Wednesday, June 29, 2011

Operating From Fear

For the past 4 years, I have volunteered as a faculty member for the Undergraduate Interfraternity Institute (UIFI), a week-long leadership experience created by the NIC.  The Institute is designed for students to learn about themselves and how to make their communities stronger.  As I was on a conference call in the beginning of May preparing for UIFI, I jotted down a quick note on a post-it.  That post-it has been moving around my desk for the past 9 weeks.  Its edges are bent, the writing is messy, but the message has forced me to keep it.

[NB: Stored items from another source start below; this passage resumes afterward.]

/-- The value of an integer element: two's complement, .i4 code 1000b as -7, .q codes unsigned (02 R38). -/
def intElem (t code : Nat) : Int :=
  match t with
  | 6 => (BitVec.ofNat 8 code).toInt
  | 8 => let x := (BitVec.ofNat 4 code).toInt; if x = -8 then -7 else x
  | _ => code

/-- An integer as a value. -/
def intVal (x : Int) : Val := .num (x < 0) x.natAbs 0

/-- A scale of an MX block (02 R37). -/
def e8m0Val (c : Nat) : Val := if c = 0xFF then .nan false else .num false 1 ((c : Int) - 127)

/-- The value of an element of a scaled type before its scale: its code less the zero point (02 R39). -/
def elemVal (t code zp : Nat) : Val :=
  match typeFmt t with
  | some f => valOf f (code % 2 ^ (magBits f + 1))
  | none => intVal (intElem t code - if t = 9 || t = 10 then (zp : Int) else 0)

/-- A quotient of two finite values as a signed fraction (02 R49). -/
def quotFrac (x y : Val) : Option (Bool × Nat × Nat) :=
  match x, y with
  | .num n m e, .num n' m' e' =>
    if m' = 0 then none
    else let p := pow2Frac (e - e'); some (n != n', m * p.1, m' * p.2)
  | _, _ => none

/-- Expansion of an element: exact v × S rounded into a format (02 R49, 09 R234). -/
def expandElem (f : Fmt) (r : Rnd) (v scale : Val) : Nat × BitVec 5 :=
  match scale with
  | .nan _ => (nanCode f, fNV)
  | _ => match v with
    | .nan _ => (nanCode f, 0)
    | _ => sumRound f r [termMul v scale]

/-- A value with the sign of another: what an infinite x over a finite scale is. -/
def infOver (x y : Val) : Val :=
  match x, y with
  | .inf n, .num n' _ _ => .inf (n != n')
  | v, _ => v

/-- The scale is zero, infinite or NaN. -/
def scaleBad (y : Val) : Bool :=
  match y with
  | .num _ m _ => m = 0
  | _ => true

/-- Compression to an integer element: rounded x/S plus the zero point, clamped; clamping raises NV and not IX (02 R51,
09 R234). -/
def compressInt (mode t zp : Nat) (x scale : Val) : Nat × BitVec 5 :=
  let q := t = 9 || t = 10
  let (lo, hi) := typeRange t
  let z : Int := if q then zp else 0
  let nan := match x with
    | .nan _ => true
    | _ => false
  if scaleBad scale || nan then (if q then min zp hi.toNat else 0, fNV)
  else match quotFrac x scale with
    | some (neg, n, d) =>
      let (k, exact) := roundNat mode neg n d
      let v : Int := (if neg then -(k : Int) else k) + z
      if v < lo then ((lo % 256).toNat, fNV) else if hi < v then (hi.toNat, fNV)
      else ((v % 256).toNat, flagIf (!exact) fIX)
    | none => match infOver x scale with
      | .inf true => ((lo % 256).toNat, fNV)
      | _ => (hi.toNat, fNV)

/-- Compression to a floating element (02 R49, 09 R234). -/
def compressFlt (f : Fmt) (r : Rnd) (x scale : Val) : Nat × BitVec 5 :=
  if scaleBad scale then (nanCode f, fNV)
  else match quotFrac x scale with
    | some (neg, n, d) => roundTo f r neg n d
    | none => convertVal f r (infOver x scale)

/-- One lane of CVTX (09 R233, R234): control word, source word, old destination word. -/
def cvtxWord (r : Rnd) (w x old : Word) : Word × BitVec 5 :=
  let t := bitsOf w.toNat 3 0
  let dir := w.getLsbD 7
  let bits := typeBits t
  let pos := if bits = 4 then bitsOf w.toNat 6 4 else bitsOf w.toNat 5 4
  let zp := bitsOf w.toNat 15 8
  let q := t = 9 || t = 10
  let scale := if q || w.getLsbD 8 then valOf f16 (bitsOf w.toNat 31 16) else e8m0Val (bitsOf w.toNat 23 16)
  if t = 0 || 10 < t then (if dir then old else BitVec.ofNat 32 (nanCode f32), fNV)
  else if !dir then asWord (expandElem f32 r (elemVal t (elemGet bits x pos) zp) scale)
  else
    let y := match typeFmt t with
      | some f => compressFlt f r (fval x) scale
      | none => compressInt r.mode t zp (fval x) scale
    (elemPut bits old pos y.1, y.2)

/-- CVTX (09 R233, R234). Compression reads vd, whose shape then counts; the direction is each lane's own, so vd
counts whenever a lane of the split compresses, whatever the guard (03 R73, log entry 34). -/
def execCvtx (g : BitVec 3) (d a b : BitVec 7) (s : State) : Host.Outcome State Fault Refusal :=
  grpInstr s false fun c =>
    if regsPending s c [d.toNat, a.toNat, b.toNat] then .hold 2
    else
      let act := activeLanes c g.toNat
      let compress := (lanesOf c.spl.lanes).any fun i => (vreg c b.toNat i).getLsbD 7
      let srcs := if compress then [a.toNat, b.toNat, d.toNat] else [a.toNat, b.toNat]
      chk (vecChecks c [(d.toNat, 1)] [(a.toNat, 1), (b.toNat, 1)] (shapeUG (srcs.map (vtag c)))
        ++ [bankCheck c g.toNat [d.toNat, a.toNat, b.toNat]]) <|
      let f (i : Nat) := cvtxWord (modRnd c) (vreg c b.toNat i) (vreg c a.toNat i) (vreg c d.toNat i)
      let s := writeReg s c d.toNat act fun i => (f i).1
      .retire (raiseFlags s c.core c.g (act.foldl (fun x i => x ||| (f i).2) 0))

/-! ## Packed half precision (09 R235) -/

/-- Both halves of a packed operation. -/
def packed (f : Nat → Nat × BitVec 5) : Word × BitVec 5 :=
  (BitVec.ofNat 32 ((f 0).1 + (f 1).1 * 65536), (f 0).2 ||| (f 1).2)

/-- Element j of a packed register. -/
def halfVal (f : Fmt) (w : Word) (j : Nat) : Val := valOf f (elemGet 16 w j)

/-- A packed addition. -/
def haddOp (f : Fmt) (s : State) (g d a b : Nat) : Host.Outcome State Fault Refusal :=
  fltOp s g d [a, b] fun c i => packed fun j =>
    sumRound f (modRnd c) [termOf (halfVal f (vreg c a i) j), termOf (halfVal f (vreg c b i) j)]

/-- A packed multiplication. -/
def hmulOp (f : Fmt) (s : State) (g d a b : Nat) : Host.Outcome State Fault Refusal :=
  fltOp s g d [a, b] fun c i => packed fun j =>
    sumRound f (modRnd c) [termMul (halfVal f (vreg c a i) j) (halfVal f (vreg c b i) j)]

/-- A packed fused multiply-add. -/
def hfmaOp (f : Fmt) (s : State) (g d a b : Nat) : Host.Outcome State Fault Refusal :=
  fltOp s g d [a, b, d] fun c i => packed fun j =>
    sumRound f (modRnd c)
      [termMul (halfVal f (vreg c a i) j) (halfVal f (vreg c b i) j), termOf (halfVal f (vreg c d i) j)]

/-- HADD2.f16 (09 R235). -/
def execHadd2F16 (g : BitVec 3) (d a b : BitVec 7) (s : State) : Host.Outcome State Fault Refusal :=
  haddOp f16 s g.toNat d.toNat a.toNat b.toNat
/-- HMUL2.f16 (09 R235). -/
def execHmul2F16 (g : BitVec 3) (d a b : BitVec 7) (s : State) : Host.Outcome State Fault Refusal :=
  hmulOp f16 s g.toNat d.toNat a.toNat b.toNat
/-- HFMA2.f16 (09 R235). -/
def execHfma2F16 (g : BitVec 3) (d a b : BitVec 7) (s : State) : Host.Outcome State Fault Refusal :=
  hfmaOp f16 s g.toNat d.toNat a.toNat b.toNat
/-- HADD2.bf16 (09 R235). -/
def execHadd2Bf16 (g : BitVec 3) (d a b : BitVec 7) (s : State) : Host.Outcome State Fault Refusal :=
  haddOp bf16 s g.toNat d.toNat a.toNat b.toNat
/-- HMUL2.bf16 (09 R235). -/
def execHmul2Bf16 (g : BitVec 3) (d a b : BitVec 7) (s : State) : Host.Outcome State Fault Refusal :=
  hmulOp bf16 s g.toNat d.toNat a.toNat b.toNat
/-- HFMA2.bf16 (09 R235). -/
def execHfma2Bf16 (g : BitVec 3) (d a b : BitVec 7) (s : State) : Host.Outcome State Fault Refusal :=
  hfmaOp bf16 s g.toNat d.toNat a.toNat b.toNat

/-! ## Dot products (09 R236) -/

/-- A dot product of n packed elements of w bits with a binary32 addend. -/
def dotOp (f : Fmt) (w n : Nat) (s : State) (g d a b : Nat) : Host.Outcome State Fault Refusal :=
  fltOp s g d [a, b, d] fun c i =>
    let x := vreg c a i
    let y := vreg c b i
    asWord (sumRound f32 rne (((List.range n).map fun j => termMul (valOf f (elemGet w x j)) (valOf f (elemGet w y j)))
      ++ [termOf (fval (vreg c d i))]))

/-- DOT4.e4m3 (09 R236). -/
def execDot4E4m3 (g : BitVec 3) (d a b : BitVec 7) (s : State) : Host.Outcome State Fault Refusal :=
  dotOp e4m3 8 4 s g.toNat d.toNat a.toNat b.toNat
/-- DOT4.e5m2 (09 R236). -/
def execDot4E5m2 (g : BitVec 3) (d a b : BitVec 7) (s : State) : Host.Outcome State Fault Refusal :=
  dotOp e5m2 8 4 s g.toNat d.toNat a.toNat b.toNat
/-- DOT2.bf16 (09 R236). -/
def execDot2Bf16 (g : BitVec 3) (d a b : BitVec 7) (s : State) : Host.Outcome State Fault Refusal :=
  dotOp bf16 16 2 s g.toNat d.toNat a.toNat b.toNat
/-- IDP4.i8 (09 R236). -/
def execIdp4I8 (g : BitVec 3) (d a b : BitVec 7) (s : State) : Host.Outcome State Fault Refusal :=
  fltOp s g.toNat d.toNat [a.toNat, b.toNat, d.toNat] fun c i =>
    let x := vreg c a.toNat i
    let y := vreg c b.toNat i
    (BitVec.ofInt 32 ((List.range 4).foldl
      (fun t j => t + intElem 6 (elemGet 8 x j) * intElem 6 (elemGet 8 y j)) (vreg c d.toNat i).toInt), 0)

/-! ## Special functions (02 R60, 09 R237) -/

/-- The canonical NaN of binary32 with the flag of a NaN operand. -/
def nanOut (sig : Bool) : Word × BitVec 5 := (BitVec.ofNat 32 (nanCode f32), flagIf sig fNV)

/-- An infinity of binary32. -/
def infOut (neg : Bool) (f : BitVec 5) : Word × BitVec 5 := (BitVec.ofNat 32 (withSign f32 neg (infCode f32)), f)

/-- A zero of binary32. -/
def zeroOut (neg : Bool) : Word × BitVec 5 := (BitVec.ofNat 32 (withSign f32 neg 0), 0)

/-- FRCP of a word. -/
def rcpWord (w : Word) : Word × BitVec 5 :=
  match fval w with
  | .nan s => nanOut s
  | .inf n => zeroOut n
  | .num n m e =>
    if m = 0 then infOut n fDZ else let p := pow2Frac (-e); asWord (roundTo f32 rne n p.1 (m * p.2))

With full credit to my friends that developed the curriculum for UIFI, I began to wonder the same thing about the community that I work and live in.  Are our choices made from a place of fear?  Have our leaders (and our members) become so afraid that we are not being driven by our values and by doing what is right?

Fear comes in many forms: Greek Discipline Board and sanctions; upset alumni; loss of credibility in the community; loss of social capital/standing.  How does this fear hinder our organizations?  When we aren’t doing things that we know are the right thing to do, how are we being untrue to who we are supposed to be?  The reality is that our credibility is tarnished each time we operate from fear.  I want a sense of urgency to do the right thing.

What if…  for the next semester…  we only made decisions based on what is right?  Based on our values?  What if we didn’t fear being rejected by our group for taking a stand?  What if knowing we were doing the right thing by stopping our friend from using/fighting/hazing was enough?  What if?

That’s a community I’d like to work and live in.